British tradition of tea and biscuits dying out as samosa takes over

LONDON: Britain has been a nation of tea-lovers since the days of the British Empire, which thrived because of tea, among other things, but that British tradition of dunking a custard cream, Rich Tea or bourbon biscuit into a cuppa is now running out of steam as a new survey shows that young people in the UK prefer munching on snacks such as a samosa with their tea.
This has sparked fears that biscuit sales in the UK will be at risk unless young people take up the traditional habit. Market research firm Mintel has found that 16-to-24-year-olds are half as likely to enjoy a sweet biscuit with their tea as those over 55. It said Gen Z had been exposed at a young age to exotic cuisines on TikTok.
A survey of 1,000 UK employed tea drinkers — by the UK Tea and Infusions Association (UKTIA) — featured in the latest edition of Brew found that sweet biscuits are now the go-to snack for just four in 10 UK tea drinkers. Instead one in five have a piece of fruit, while granola bars and samosas are popular among the 18-to-29-year-old tea drinkers. No one over 65 said they had a samosa with their tea.

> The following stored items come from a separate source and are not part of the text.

/-- A call of a row cipher engine (R199 to R205). -/
structure CipherReq where
  /-- Unit address of the row, 0x2mr0, whose call this is. -/
  row : Nat
  /-- The ticket the caller works for; 0 for self-test. -/
  owner : Nat
  /-- One of the self-test's four contexts; a work slot has one (R200). -/
  ctx : Fin 4 := 0
  key : KeySrc
  encrypt : Bool := true
  iv : Bytes := []
  /-- The AAD and data lengths that a GCM context is opened with (R202). -/
  aadLen : Nat := 0
  dataLen : Nat := 0
  /-- AAD taken in by this operation, from byte `aadAt` of the whole AAD on. -/
  aad : Bytes := []
  aadAt : Nat := 0
  data : Bytes := []
  /-- Tag to compare, for GCM decryption and CMAC verification; none for none. -/
  tag : Option Bytes := none
  /-- From the self-test path of R198 (R203). -/
  selfTest : Bool := false
  /-- The message goes on in a later operation of the same context (R199). -/
  more : Bool := false
  /-- The caller closes its context early; nothing is processed (R210). -/
  close : Bool := false
deriving DecidableEq, Repr

/-- A call of a row hash engine (R214). -/
structure HashReq where
  row : Nat
  owner : Nat
  /-- One of a work slot's two contexts (R200). -/
  ctx : Fin 2 := 0
  data : Bytes := []
  more : Bool := false
  /-- The caller closes its context early; nothing is processed (R210). -/
  close : Bool := false
deriving DecidableEq, Repr

/-- The hash an HMAC runs over (R214). -/
inductive HmacAlg where
  | sha256 | sha384 | sha512
deriving DecidableEq, Repr

/-- A request to the PKE pool (R232). -/
structure PkeReq where
  /-- OWNER: a unit address, or 0xF000 + requester (R232). -/
  owner : Nat
  /-- The work slot of a stall that calls (R220). -/
  slot : Fin 4 := 0
  /-- The ticket that the object verifier or the vault works for, by its identifier; 0 for none (R220). -/
  ticket : Nat := 0
  /-- FLAGS bit 0 KEEP: hold the engine for the owner's next request. -/
  keep : Bool := false
  /-- The public inputs in the order of R221. -/
  inputs : List Bytes := []
  /-- FLAGS bit 1 STREAM: a message is streamed to the engine from MESSAGE_ADDR. -/
  stream : Bool := false
  msgAddr : BitVec 64 := 0
  msg : Bytes := []
  /-- KEY_HANDLE, or a key from the self-test ROM. -/
  key : KeySrc := .handle 0
  /-- Vault handle that a secret result goes to over the key bus. -/
  keyOut : Nat := 0
deriving DecidableEq, Repr

/-- The outcome of one unit's self-test as the unit shows it (R198, R219, R238, R372). -/
structure TestOut where
  fail : Bool := false
  durationUs : Nat := 0
  detail : Word64 := 0
deriving DecidableEq, Repr

/-- What happens while a monitor source is masked for its test (R370 to R372). -/
structure MonitorOut where
  out : TestOut := {}
  /-- A real condition arose under the mask and is still present when it lifts, with its DETAIL (R371). -/
  late : Option Nat := none
deriving DecidableEq, Repr

/-- What one target shows in a calibration (R294, R295). -/
structure CalOut where
  target : Nat
  fail : Bool := false
  /-- For READ_LEVEL: the best offsets of each LUN, signed 8-bit values. -/
  offsets : List (Nat × List (BitVec 8)) := []
  /-- How the recovery of a target whose interface fails goes on (R266, R295): RESET LUN, RESET, the ID, the training. -/
  lunResetOk : Bool := true
  targetResetOk : Bool := true
  idOk : Bool := true
  trainOk : Bool := true
deriving DecidableEq, Repr

/-- How one attempt to decode a codeword ends: no codeword, one whose CRC does not match, a good one (R280). -/
inductive Decode where
  | fails | badCrc | good
deriving DecidableEq, Repr

/-- A codeword as each attempt of R280 finds it: the hard read, min-sum, the retry levels from 1 on, soft reads with one and with two extra reads; and the bits corrected. -/
structure Codeword where
  hard : Decode := .good
  minSum : Decode := .fails
  retry : List Decode := []
  soft1 : Decode := .fails
  soft2 : Decode := .fails
  bits : Nat := 0
deriving DecidableEq, Repr

/-- A codeword of a crate by its place: row, lane and index within the lane page (R273). -/
structure CodewordAt where
  row : Nat
  lane : Nat
  index : Nat
  cw : Codeword
deriving DecidableEq, Repr

/-- What a scrub of one crate shows (R293): the codewords that the hard read does not give with few corrected bits; every other one reads well. -/
structure ScrubOut where
  crate : Nat
  cws : List CodewordAt := []
deriving DecidableEq, Repr

/-- What the data lines of a cartridge slot carry for one block: the bits of each line in the order sent, D0 first (R320). -/
abbrev LineBits := List (List Bool)

/-- What a cartridge answers to the operations a ticket makes on it (R331, R341). -/
structure CartAns where
  ok : Bool := true
  /-- The READ_KEY block (R331). -/
  keyBlock : Bytes := []
  /-- The frame answering the counter read (R333). -/
  counter : Bytes := []
deriving DecidableEq, Repr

Dr Sharon Hall, chief executive of the UKTIA, told the Daily Telegraph: “I think granola bars are probably also quite filling so maybe people are having that as a snack with their tea to fill them up. “They may be looking for something a little bit more substantial. The same would apply to a samosa.” Dr Hall surmised that young British people now preferred “nutty or spicy flavours” which brought back memories of backpacking round the world in their gap years.